Ратч вдруг накинулся на меня.

– И почему вы полагаете, – закричал он, весь еще багровый от кашля, – что мы желаем завербовать вас в наш лагерь? (Он выговорил Lager по-немецки.) Нисколько нам это не нужно, бардзо дзенкуем![19] Вольному воля, спасенному спасение! А что касательно двух поколений, то это точно: нам, старикам, с вами, молодыми, жить трудно, очень трудно! Наши понятия ни в чем не согласны: ни в художестве, ни в жизни, ни даже в морали. Не правда ли, Сусанна Ивановна?

Сусанна усмехнулась презрительною усмешкой.

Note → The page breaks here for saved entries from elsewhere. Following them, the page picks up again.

/-- The pack and its tag (R225 to R237): presence, which needs PACKNTC and the four pages, removal, and a RESCAN, which reads
the pages again; the mailbox, a poll, and the responses to a PING, to a READ of a page and to a mailbox read, as half-bits on
the line; and an attempt that fails. `starts` says how a transaction begins, or waits for the one under way. XSTAT FFh after a
mailbox read with a bad page CRC is the model's choice (log entry 104), as are the type and the pages of PACK_PRESENT (log entry
129). -/
def Obligations.PackAndTag : Prop :=
  ∀ (s : State) (acc : Acc) (type lo hi : Byte) (page : Fin 16) (pg : Fin 4) (data : List Byte), s.dev.gaugeOn = true →
    let d := s.dev
    let d0 := d.dropHeld acc
    let known (e : Dev) (p0 : List Byte) : Prop := ∀ i : Fin 4, e.rd (PK_SERIAL i) = BitVec.ofNat 16 (pageVal p0 (2 * i.val) 2)
    let serialOf (p0 : List Byte) : BitVec 64 := BitVec.ofNat 64 (pageVal p0 0 8)
    let seen := d.packPresent = false ∧ d.ntcHeld false 100000 = true ∧ d.pack.pages.length = 64
    let gone := d.packPresent = true ∧ d.ntcHeld true 10000 = true
    let p0 := pageOf d.pack.pages 0
    let usable := type = 0x31 ∧ (chemOf (pageVal p0 8 1)).isSome = true ∧ pageVal p0 10 2 ≠ 0
    let starts (e : Dev) (o : TagOp) : Prop :=
      (d.pack.busy = false → d.pack.queue = [] → e.pack.queue = [o] ∧ e.pack.busy = true ∧ e.pack.attempts = 0 ∧
        e.pack.request = o.request ∧ e.rd PK_TXCNT = d.rd PK_TXCNT + 1) ∧
      (d.pack.busy = true → e.pack.queue = d.pack.queue ++ [o] ∧ e.pack.request = d.pack.request ∧
        e.rd PK_TXCNT = d.rd PK_TXCNT)
    let good (bs : List Byte) (P : Dev → Prop) : Prop := Completes (.tagResponse (tagLine (0 :: bs ++ [crc8 (0 :: bs)]))) s P
    (seen → pageGood p0 = true → Completes (.packPresent type d.pack.pages) s fun e =>
      e.packPresent = true ∧ known e p0 ∧ e.rd PK_RATEDCAP = BitVec.ofNat 16 (pageVal p0 10 2) ∧
        (e.packUsable = true ↔ usable) ∧ (usable → e.rn CHG_CHEM = pageVal p0 8 1) ∧ (¬usable → e.evtPending 213 = true) ∧
        (d.pack.restored = none → d.pack.known = true → serialOf p0 = d.packSerial → e.evtPending 208 = true) ∧
        (d.pack.restored = none → d.pack.known = false ∨ serialOf p0 ≠ d.packSerial → e.evtPending 210 = true) ∧
        (∀ r, d.pack.restored = some r →
          (r.serial = serialOf p0 → r.serial ≠ 0 → e.rd32 GG_QCNT = r.qcnt ∧ e.rd32 GG_QLEARN = r.qlearn) ∧
          (r.serial ≠ serialOf p0 ∨ r.serial = 0 → e.evtPending 210 = true))) ∧
    (¬seen ∨ data ≠ d.pack.pages → exec (.packPresent type data) s = .next s) ∧
    (gone → Completes .packRemoval s fun e =>
      e.packPresent = false ∧ e.packUsable = false ∧ e.rn CHG_CHEM = 0 ∧ e.flag PK_STICKY PK_STICKY.REMOVED = true ∧
        e.evtPending 209 = true ∧ e.fld GG_STATUS GG_STATUS.TRAV = 0 ∧ e.pack.queue = [] ∧ e.cmode = cmOff) ∧
    (¬gone → exec .packRemoval s = .next s) ∧
    (d.mayWrite acc PK_CTL = true → d.packPresent = true → d.pack.queue = [] ∨ d.pack.queue = [.ping] → lo.getLsbD 0 = true →
      Completes (.pkRescan acc lo hi) s fun e => (lo.getLsbD 1 = false → starts e (.read 0 true)) ∧
        (lo.getLsbD 1 = true → e.rd PK_ERRCNT = 0) ∧ e.pack.pages = [] ∧ e.fld PK_STATUS PK_STATUS.TAG = 3) ∧
    (d.mayWrite acc PK_XCTL = true →
      (d.flag PK_XCTL PK_XCTL.BUSY = false → Completes (.pkMailboxRead acc page) s fun e =>
        e.flag PK_XCTL PK_XCTL.BUSY = true ∧ starts e (.boxRead page)) ∧
      (d.flag PK_XCTL PK_XCTL.BUSY = false → page.val < 8 → Completes (.pkMailboxWrite acc page) s fun e =>
        e.rn PK_XSTAT = 0xFE ∧ e.flag PK_XCTL PK_XCTL.BUSY = false ∧ d0.onlyRegs e (fun a => a = PK_XCTL ∨ a = PK_XSTAT)) ∧
      (d.flag PK_XCTL PK_XCTL.BUSY = false → 8 ≤ page.val → Completes (.pkMailboxWrite acc page) s fun e =>
        e.flag PK_XCTL PK_XCTL.BUSY = true ∧ starts e (.boxWrite page d.boxBytes)) ∧
      (d.flag PK_XCTL PK_XCTL.BUSY = true → Completes (.pkMailboxRead acc page) s fun e =>
        e.pack = d.pack ∧ d0.onlyRegs e (fun a => a = PK_XCTL))) ∧
    (d.packPresent = true → Completes .tagPoll s fun e => starts e .ping) ∧
    (d.pack.busy = true →
      (d.pack.queue = [.ping] → d.packPresent = true → d.pack.type = 0x31 → type ≠ 0x31 → good [type] fun e =>
        e.packUsable = false ∧ e.pack.type = type ∧ e.evtPending 213 = true ∧ e.pack.queue = []) ∧
      (d.pack.queue = [.read pg true] → data.length = 16 →
        (pg.val < 3 → good data fun e => e.pack.pages = d.pack.pages ++ data ∧ e.pack.queue = [.read (pg + 1) true] ∧
          e.pack.request = (TagOp.read (pg + 1) true).request) ∧
        (pg = 3 → d.packPresent = true → pageGood (pageOf (d.pack.pages ++ data) 0) = true → good data fun e =>
          e.packPresent = true ∧ known e (pageOf (d.pack.pages ++ data) 0) ∧
            (serialOf (pageOf (d.pack.pages ++ data) 0) ≠ d.packSerial →
              e.evtPending 209 = true ∧ e.flag PK_STICKY PK_STICKY.REMOVED = true))) ∧
      (d.pack.queue = [.boxRead page] → data.length = 16 → good data fun e =>
        (∀ i : Fin 8, e.rn (PK_XBUF i) = pageVal data (2 * i.val) 2) ∧ e.flag PK_XCTL PK_XCTL.BUSY = false ∧
          e.rn PK_XSTAT = (if pageGood data then 0 else 0xFF) ∧ e.pack.queue = []) ∧
      (∀ (o : TagOp) (rest : List TagOp), d.pack.queue = o :: rest →
        (d.pack.attempts < 2 → Completes .tagAttemptTimeout s fun e =>
          e.pack = { d.pack with good := false, attempts := d.pack.attempts + 1, wake := true, lineAt := some d.now } ∧
            e.rd PK_ERRCNT = satInc (d.rd PK_ERRCNT) ∧ e.flag PK_STICKY PK_STICKY.TAGERR = true ∧
            (d.pack.good = true → e.evtPending 212 = true)) ∧
        (2 ≤ d.pack.attempts → d.packPresent = false ∨ d.pack.fails + 1 < max 1 (d.fld PK_CFG PK_CFG.FAILLIM) →
          Completes .tagAttemptTimeout s fun e => e.pack.fails = d.pack.fails + 1 ∧
            e.flag PK_STICKY PK_STICKY.TAGLOST = true ∧ (d.ntc ≠ ntcOpen → e.evtPending 211 = true) ∧
            e.pack.queue.tail = rest.tail ∧ (rest = [] → e.pack.queue = [] ∧ e.pack.busy = false)) ∧
        (2 ≤ d.pack.attempts → d.packPresent = true → max 1 (d.fld PK_CFG PK_CFG.FAILLIM) ≤ d.pack.fails + 1 →
          Completes .tagAttemptTimeout s fun e => e.packPresent = false ∧ e.evtPending 209 = true))) ∧
    (d.pack.busy = false ∨ d.pack.queue = [] → exec .tagAttemptTimeout s = .next s)

/-- The temperature rates (R403): every 100 ms the mean of a sensor's readings is kept, and the difference of means 1 s or
10 s apart sets its rate state above the limit and clears it below half of it. -/
def Obligations.ThermalRates : Prop :=
  ∀ (s : State) (i : Fin 15), s.dev.meas.running = true → s.dev.latched = false →
    Completes .thermalRateUpdate s fun e =>
      let x := s.dev.therm.sensors[i]
      let y := e.therm.sensors[i]
      let lim1 := s.dev.rs (TH_RATE1 i)
      let lim10 := s.dev.rs (TH_RATE10 i)
      y.sum = 0 ∧ y.cnt = 0 ∧ y.broken = false ∧
        (x.cnt = 0 ∨ x.broken = true → y.means = []) ∧
        (0 < x.cnt → x.broken = false → y.means = (divRound x.sum x.cnt :: x.means).take 101 ∧
          (0 < lim1 → ∀ b, y.means[10]? = some b →
            (lim1 < divRound x.sum x.cnt - b → y.fast = true) ∧
            (2 * (divRound x.sum x.cnt - b) ≤ lim1 → y.fast = false)) ∧
          (0 < lim10 → ∀ b, y.means[100]? = some b →
            (10 * lim10 < divRound x.sum x.cnt - b → y.slow = true) ∧
            (2 * (divRound x.sum x.cnt - b) ≤ 10 * lim10 → y.slow = false))) ∧
        (y.fast = true → x.fast = false → s.dev.flag (TH_SCFG i) TH_SCFG.RATE1EV = true → e.evtPending 230 = true) ∧
        (y.slow = true → x.slow = false → s.dev.flag (TH_SCFG i) TH_SCFG.RATE10EV = true → e.evtPending 231 = true) ∧
        (lim1 = 0 → y.fast = false) ∧ (lim10 = 0 → y.slow = false) ∧
        e.mbit TH_RATEMASK i = (y.fast || y.slow)
end

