/-! ### modPack -/

@[simp] theorem Dev.modPack_regs (g : PackSt → PackSt) : (d.modPack g).regs = d.regs := rfl
@[simp] theorem Dev.modPack_accs (g : PackSt → PackSt) : (d.modPack g).accs = d.accs := rfl
@[simp] theorem Dev.modPack_engine (g : PackSt → PackSt) : (d.modPack g).engine = d.engine := rfl
@[simp] theorem Dev.modPack_hopper (g : PackSt → PackSt) : (d.modPack g).hopper = d.hopper := rfl
@[simp] theorem Dev.modPack_own (g : PackSt → PackSt) : (d.modPack g).own = d.own := rfl
@[simp] theorem Dev.modPack_ports (g : PackSt → PackSt) : (d.modPack g).ports = d.ports := rfl
@[simp] theorem Dev.modPack_boot (g : PackSt → PackSt) : (d.modPack g).boot = d.boot := rfl
@[simp] theorem Dev.modPack_cfg (g : PackSt → PackSt) : (d.modPack g).cfg = d.cfg := rfl
@[simp] theorem Dev.modPack_recorder (g : PackSt → PackSt) : (d.modPack g).recorder = d.recorder := rfl
@[simp] theorem Dev.modPack_clock (g : PackSt → PackSt) : (d.modPack g).clock = d.clock := rfl
@[simp] theorem Dev.modPack_wdg (g : PackSt → PackSt) : (d.modPack g).wdg = d.wdg := rfl
@[simp] theorem Dev.modPack_routesLive (g : PackSt → PackSt) : (d.modPack g).routesLive = d.routesLive := rfl
@[simp] theorem Dev.modPack_freeCount (g : PackSt → PackSt) : (d.modPack g).freeCount = d.freeCount := rfl
@[simp] theorem Dev.modPack_pins (g : PackSt → PackSt) : (d.modPack g).pins = d.pins := rfl
@[simp] theorem Dev.modPack_phases (g : PackSt → PackSt) : (d.modPack g).phases = d.phases := rfl
@[simp] theorem Dev.modPack_loops (g : PackSt → PackSt) : (d.modPack g).loops = d.loops := rfl
@[simp] theorem Dev.modPack_links (g : PackSt → PackSt) : (d.modPack g).links = d.links := rfl
@[simp] theorem Dev.modPack_meas (g : PackSt → PackSt) : (d.modPack g).meas = d.meas := rfl
@[simp] theorem Dev.modPack_drill (g : PackSt → PackSt) : (d.modPack g).drill = d.drill := rfl
@[simp] theorem Dev.modPack_gauge (g : PackSt → PackSt) : (d.modPack g).gauge = d.gauge := rfl
@[simp] theorem Dev.modPack_chg (g : PackSt → PackSt) : (d.modPack g).chg = d.chg := rfl
@[simp] theorem Dev.modPack_lamps (g : PackSt → PackSt) : (d.modPack g).lamps = d.lamps := rfl
@[simp] theorem Dev.modPack_guard (g : PackSt → PackSt) : (d.modPack g).guard = d.guard := rfl
@[simp] theorem Dev.modPack_therm (g : PackSt → PackSt) : (d.modPack g).therm = d.therm := rfl
@[simp] theorem Dev.modPack_jtag (g : PackSt → PackSt) : (d.modPack g).jtag = d.jtag := rfl
@[simp] theorem Dev.modPack_pack (g : PackSt → PackSt) : (d.modPack g).pack = g d.pack := rfl
@[simp] theorem Dev.rd_modPack (g : PackSt → PackSt) (a : Nat) : (d.modPack g).rd a = d.rd a := rfl

/-! ### modChg -/

@[simp] theorem Dev.modChg_regs (g : ChgSt → ChgSt) : (d.modChg g).regs = d.regs := rfl
@[simp] theorem Dev.modChg_accs (g : ChgSt → ChgSt) : (d.modChg g).accs = d.accs := rfl
@[simp] theorem Dev.modChg_engine (g : ChgSt → ChgSt) : (d.modChg g).engine = d.engine := rfl
@[simp] theorem Dev.modChg_hopper (g : ChgSt → ChgSt) : (d.modChg g).hopper = d.hopper := rfl
@[simp] theorem Dev.modChg_own (g : ChgSt → ChgSt) : (d.modChg g).own = d.own := rfl
@[simp] theorem Dev.modChg_ports (g : ChgSt → ChgSt) : (d.modChg g).ports = d.ports := rfl
@[simp] theorem Dev.modChg_boot (g : ChgSt → ChgSt) : (d.modChg g).boot = d.boot := rfl
@[simp] theorem Dev.modChg_cfg (g : ChgSt → ChgSt) : (d.modChg g).cfg = d.cfg := rfl
@[simp] theorem Dev.modChg_recorder (g : ChgSt → ChgSt) : (d.modChg g).recorder = d.recorder := rfl
@[simp] theorem Dev.modChg_clock (g : ChgSt → ChgSt) : (d.modChg g).clock = d.clock := rfl
@[simp] theorem Dev.modChg_wdg (g : ChgSt → ChgSt) : (d.modChg g).wdg = d.wdg := rfl
@[simp] theorem Dev.modChg_routesLive (g : ChgSt → ChgSt) : (d.modChg g).routesLive = d.routesLive := rfl
@[simp] theorem Dev.modChg_freeCount (g : ChgSt → ChgSt) : (d.modChg g).freeCount = d.freeCount := rfl
@[simp] theorem Dev.modChg_pins (g : ChgSt → ChgSt) : (d.modChg g).pins = d.pins := rfl
@[simp] theorem Dev.modChg_phases (g : ChgSt → ChgSt) : (d.modChg g).phases = d.phases := rfl
@[simp] theorem Dev.modChg_loops (g : ChgSt → ChgSt) : (d.modChg g).loops = d.loops := rfl
@[simp] theorem Dev.modChg_links (g : ChgSt → ChgSt) : (d.modChg g).links = d.links := rfl
@[simp] theorem Dev.modChg_meas (g : ChgSt → ChgSt) : (d.modChg g).meas = d.meas := rfl
@[simp] theorem Dev.modChg_drill (g : ChgSt → ChgSt) : (d.modChg g).drill = d.drill := rfl
@[simp] theorem Dev.modChg_gauge (g : ChgSt → ChgSt) : (d.modChg g).gauge = d.gauge := rfl
@[simp] theorem Dev.modChg_pack (g : ChgSt → ChgSt) : (d.modChg g).pack = d.pack := rfl
@[simp] theorem Dev.modChg_lamps (g : ChgSt → ChgSt) : (d.modChg g).lamps = d.lamps := rfl
@[simp] theorem Dev.modChg_guard (g : ChgSt → ChgSt) : (d.modChg g).guard = d.guard := rfl
@[simp] theorem Dev.modChg_therm (g : ChgSt → ChgSt) : (d.modChg g).therm = d.therm := rfl
@[simp] theorem Dev.modChg_jtag (g : ChgSt → ChgSt) : (d.modChg g).jtag = d.jtag := rfl
@[simp] theorem Dev.modChg_chg (g : ChgSt → ChgSt) : (d.modChg g).chg = g d.chg := rfl
@[simp] theorem Dev.rd_modChg (g : ChgSt → ChgSt) (a : Nat) : (d.modChg g).rd a = d.rd a := rfl
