-- ==== Sys2Proof/Tests/Slice0.lean ====
section
/-!
SUPPORT. Tests: ill-formed commands that the well-formedness checks refuse, results of single operations taken from the spec's
tables and worked examples, and for each statement with hypotheses a concrete state and operands that meet them, clause by
clause (`witness_<statement>`).
-/

/-- A device with these items. -/
def Sys2Proof.Machine.Dev.hold (d : Sys2Proof.Machine.Dev) (l : List Sys2Proof.Machine.Item) : Sys2Proof.Machine.Dev :=
  { d with hopper := { d.hopper with items := l } }

namespace Sys2Proof.Tests

open Sys2Proof Sys2Proof.R Sys2Proof.Machine

set_option Elab.async false

/-! ## States -/

/-- A device that is up: IDLE, its measurement and engine running, HP0 the owner by default. -/
def up : Dev :=
  { Dev.reset.wn CFG_DSTATE 0 with
    boot := { Dev.reset.boot with phase := .up }, routesLive := true,
    engine := { Dev.reset.engine with started := true, code := List.replicate 4 0#32 },
    meas := { Dev.reset.meas with running := true } }

/-- The same with register words written. -/
def regs (l : List (Nat × Nat)) : Dev := l.foldl (fun d x => d.wn x.1 x.2) up

/-- The same with fields written. -/
def flds (l : List (Nat × Fld × Nat)) : Dev := l.foldl (fun d x => d.setFld x.1 x.2.1 x.2.2) up

def hp0 : Acc := .port 0

/-- A READY furrow. -/
def rdy : FurrowSt := { FurrowSt.init with st := .ready }

/-- The device up, with furrow 0 as `x`. -/
def fur0 (x : FurrowSt) : Dev := up.setFur 0 x

/-- The device up, with furrow 0 WAITING for `w`. -/
def wait0 (w : Wait) : Dev := fur0 { rdy with st := .waiting, wait := w }

/-- An accepted item of port 0. -/
def item (code : Byte) (args : Vector Word 6) : Item :=
  { tag := 5, code := code, flags := 0, args := args, cookie := 0, source := 0, stamp := 0, stage := .accepted }
def noArgs : Vector Word 6 := Vector.replicate 6 0

/-- Instruction words (R269): register form, and immediate form. -/
def wR (op d a b sh : Nat) : BitVec 32 := BitVec.ofNat 32 (op * 2 ^ 26 + d * 2 ^ 22 + a * 2 ^ 18 + b * 2 ^ 14 + sh * 2 ^ 9)
def wI (op d a m imm : Nat) : BitVec 32 := BitVec.ofNat 32 (op * 2 ^ 26 + d * 2 ^ 22 + a * 2 ^ 18 + m * 2 ^ 16 + imm)

/-- The device up, with furrow 0 as `x` at word 0 of a CODE of four words that begins with `w`. -/
def coded (x : FurrowSt) (w : BitVec 32) : Dev :=
  { fur0 x with engine := { (fur0 x).engine with code := [w, 0, 0, 0] } }

/-- Each word, as the first of CODE, is issued as its instruction. -/
def spells (l : List (BitVec 32 × Instr)) : Bool := l.all fun p => decide ((coded rdy p.1).issues p.2 0)

/-- What the hopper needs to carry out `it` under tag 5, as one test. -/
def carried (d : Dev) (code : Nat) (it : Item) : Bool :=
  d.isUp && decide (d.item 5 = some it) && decide (it.stage = .accepted) && it.code.toNat == code && !it.bad && !d.fnClosed it

/-! ## Well-formed commands -/

theorem test_wellFormed_address : (Instr.loopConfigWrite hp0 0x2001 0).addressOk = false ∧
    (Instr.bgConfigWrite hp0 0x3400 0).addressOk = false ∧ (Instr.seqProfileWrite hp0 0x13FE 0).addressOk = false ∧
    (Instr.chgConfigWrite hp0 0x33FE 0).addressOk = false ∧ (Instr.msPlanWrite hp0 0x5000 0).addressOk = false ∧
    (Instr.wdgConfigWrite hp0 0x0C00 0).addressOk = false ∧ (Instr.loopConfigWrite hp0 0x2000 0).wellFormed = true := by decide

theorem test_wellFormed_word : (Instr.b 0 0xF 0).wordOk = false ∧ (Instr.trigU 0 (.imm 2048)).wordOk = false ∧
    (Instr.post 0 15 1 2).wordOk = false ∧ (Instr.post 0 14 1 2).wellFormed = true := by decide

theorem test_wellFormed_bytes : (Instr.pkRescan hp0 0x02 0).bytesOk = false ∧ (Instr.pkRescan hp0 0x01 0).wellFormed = true := by decide

theorem test_reset : State.reset.pending = [] ∧ State.reset.dev.fld CFG_DSTATE CFG_DSTATE.BOOT = 1 := by decide

theorem witness_StepRunsFrontCommand :
    ({ dev := up, pending := [.vlBadStart 1, .vlBadStart 2] } : State).pending = .vlBadStart 1 :: [.vlBadStart 2] := rfl

/-- Data memory, NV and the register file list something, and a command waits. -/
def listed : State :=
  { dev := { up with engine := { up.engine with data := [⟨8, 1⟩] }, cfg := { up.cfg with nv := [⟨0, 7⟩, ⟨9, 1⟩] } }, pending := [.vlBadStart 1] }

theorem witness_StepKeepsRegisterFile : listed.regsWf ∧ listed.dev.regs ≠ [] ∧ ∃ t, step listed = .next t :=
  ⟨by unfold State.regsWf; decide +kernel, by decide +kernel, _, rfl⟩

theorem witness_StepKeepsDataMemory : listed.dataWf ∧ listed.dev.engine.data ≠ [] ∧ ∃ t, step listed = .next t :=
  ⟨by unfold State.dataWf; decide +kernel, by decide +kernel, _, rfl⟩

theorem witness_StepKeepsNv : listed.nvWf ∧ listed.dev.cfg.nv ≠ [] ∧ ∃ t, step listed = .next t :=
  ⟨by unfold State.nvWf; decide +kernel, by decide +kernel, _, rfl⟩

/-! ## Values from the spec's tables and examples -/

/-- The check value of R232, over "123456789". -/
theorem test_crc8 : crc8 [0x31, 0x32, 0x33, 0x34, 0x35, 0x36, 0x37, 0x38, 0x39] = 0xF4 := by decide +kernel

/-- R156 ff.: 711 codes over 1.000 mOhm are 27.77 A, and 2,560 codes behind a divider of 12 are 12,000 mV. -/
theorem test_feed_example : divQ ((2759 - 2048 : Int) * 15625) (4 * 1000) = 2777 ∧
    fitU16 (divRound ((2560 : Int) * 3072 * 25) 16384) = 12000 := by decide

/-- MULQ with SH = 16 multiplies two Q16.16 values (R272), halves toward plus infinity. -/
theorem test_mulq : roundTo (98304 * 131072) 16 = 196608 ∧ roundTo 1 1 = 1 ∧ roundTo (-1) 1 = 0 := by decide

/-- ADDS saturates, and ADD of the same operands wraps and sets V (R271 to R273). -/
theorem test_add_overflow :
    (match exec (.add 0 2 0 1) ⟨coded ((rdy.setK 0 0x7FFFFFFF).setK 1 1) (wR 0x02 2 0 1 0), []⟩ with
      | .next t => ((t.dev.fur 0).kr 2, (t.dev.fur 0).v, (t.dev.fur 0).c)
      | _ => (0, false, false)) = (0x80000000, true, false) ∧
    (match exec (.adds 0 2 0 1) ⟨coded ((rdy.setK 0 0x7FFFFFFF).setK 1 1) (wR 0x03 2 0 1 0), []⟩ with
      | .next t => (t.dev.fur 0).kr 2
      | _ => 0) = 0x7FFFFFFF := by decide +kernel
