-- ==== Sys2Proof/Certificates/Slice0/Obligations.lean ====
section
/-!
DEFINITION. The statements for the provers.  Each docstring names the rules of spec/ that its statement formalises; where
a clause rests on a choice of the model, it names the log entry.
-/

open Sys2Proof Sys2Proof.Machine

-- Encoding and decoding

/-- Decoding the word of a well-formed instruction gives the instruction back, with every operand (30_encoding.md:
formats A1 to A21 and T1 to T19; R150, R160). -/
def Obligations.EncodedInstructionDecodes : Prop :=
  ∀ i : Instr, i.WellFormed → decode (encode i) = .ok i

/-- An instruction read from a word, should-be-zero and should-be-one fields among it, encodes as that word: the
decoder drops no bit (R21, R150). -/
def Obligations.DecodedWordEncodesBack : Prop :=
  ∀ (code : Code) (i : Instr), decode code = .ok i → encode i = code

/-- R150: at most one row matches a word; a word that matches a row is that row's instruction, whatever the order of the
rows; a word that matches none is rejected. -/
def Obligations.OneRowPerWord : Prop :=
  (∀ w : BitVec 32, ∀ r ∈ armRows, ∀ q ∈ armRows, r.matches w = true → q.matches w = true → r = q) ∧
  (∀ h : BitVec 16, ∀ r ∈ thumbRows, ∀ q ∈ thumbRows, r.matches h = true → q.matches h = true → r = q) ∧
  (∀ w : BitVec 32, ∀ r ∈ armRows, r.matches w = true → decode (.arm w) = .ok (r.build w)) ∧
  (∀ h : BitVec 16, ∀ r ∈ thumbRows, r.matches h = true → decode (.thumb h) = .ok (r.build h)) ∧
  (∀ w : BitVec 32, (∀ r ∈ armRows, r.matches w = false) → decode (.arm w) = .error (.unallocatedArm w)) ∧
  (∀ h : BitVec 16, (∀ r ∈ thumbRows, r.matches h = false) → decode (.thumb h) = .error (.unallocatedThumb h))

/-- R171: the Thumb halfwords of no row are exactly these.  R170 (b) to (e): the ARM words of no row are exactly these; (a),
the space of bits 27:25 = 011 with bit 4 = 1, is the table's row `UND`. -/
def Obligations.UnallocatedEncodings : Prop :=
  (∀ h : BitVec 16, decode (.thumb h) = .error (.unallocatedThumb h) ↔
    (h.extractLsb' 12 4 = 0b1011#4 ∧ (h.extractLsb' 8 4) ∈ [1#4, 2, 3, 6, 7, 8, 9, 10, 11, 14, 15]) ∨
      h.extractLsb' 8 8 = 0xDE#8 ∨ h.extractLsb' 11 5 = 0b11101#5) ∧
  (∀ w : BitVec 32, decode (.arm w) = .error (.unallocatedArm w) ↔
    (w.extractLsb' 23 5 = 0b00010#5 ∧ w.getLsbD 20 = false ∧
      (w.getLsbD 7 = true ∧ w.getLsbD 4 = false ∨
        w.getLsbD 7 = false ∧ w.getLsbD 4 = true ∧
          ¬(w.extractLsb' 21 2 = 0b01#2 ∧ w.extractLsb' 4 4 = 0b0001#4))) ∨
    (w.extractLsb' 23 5 = 0b00110#5 ∧ w.extractLsb' 20 2 = 0b00#2) ∨
    (w.extractLsb' 25 3 = 0b000#3 ∧ w.extractLsb' 4 4 = 0b1001#4 ∧ w.extractLsb' 22 6 ≠ 0b000000#6 ∧
      w.extractLsb' 23 5 ≠ 0b00001#5 ∧ ¬(w.extractLsb' 23 5 = 0b00010#5 ∧ w.extractLsb' 20 2 = 0b00#2)) ∨
    (w.extractLsb' 25 3 = 0b000#3 ∧ w.getLsbD 7 = true ∧ w.getLsbD 4 = true ∧ w.getLsbD 20 = false ∧
      w.getLsbD 6 = true))

/-- Words written out from the formats of 30_encoding.md decode to the instructions they stand for. -/
def Obligations.SpecWordsDecode : Prop :=
  decode (.arm 0xE2917004#32) = .ok (.addImm .al true 1 7 0 4) ∧
  decode (.arm 0xE0010392#32) = .ok (.mul .al false 1 0 3 2) ∧
  decode (.arm 0xE129F000#32) = .ok (.msrReg .al false 0b1001 0xF 0 0 0) ∧
  decode (.arm 0xE1020091#32) = .ok (.swp .al 2 0 0 1) ∧
  decode (.arm 0xE5910004#32) = .ok (.ldrImmPre .al true false 1 0 4) ∧
  decode (.arm 0xE1D100B2#32) = .ok (.ldrhImm .al true true false 1 0 0 2) ∧
  decode (.arm 0xE8FD8000#32) = .ok (.ldmRet .al false true true 13 0) ∧
  decode (.arm 0xEB00003E#32) = .ok (.bl .al 0x3E) ∧
  decode (.arm 0xEE100F10#32) = .ok (.mrc .al 0 0 0 15 0 0) ∧
  decode (.thumb 0x4348#16) = .ok (.tMul 1 0) ∧
  decode (.thumb 0x4480#16) = .ok (.tAddHi true false 0 0) ∧
  decode (.thumb 0xBD10#16) = .ok (.tPop true 0b00010000) ∧
  decode (.thumb 0xD1FE#16) = .ok (.tBCond .ne 0xFE)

– Особенно насчет, как вы говорите, морали наши понятия не сходятся и не могут сходиться, – ответила она, и что-то грозное пробежало у ней над бровями, а губы по-прежнему слабо трепетали.

– Конечно, конечно! – подхватил Ратч. – Я не филозоф! Я не умею стать… этак, высоко! Я человек простой, раб предрассудков, да!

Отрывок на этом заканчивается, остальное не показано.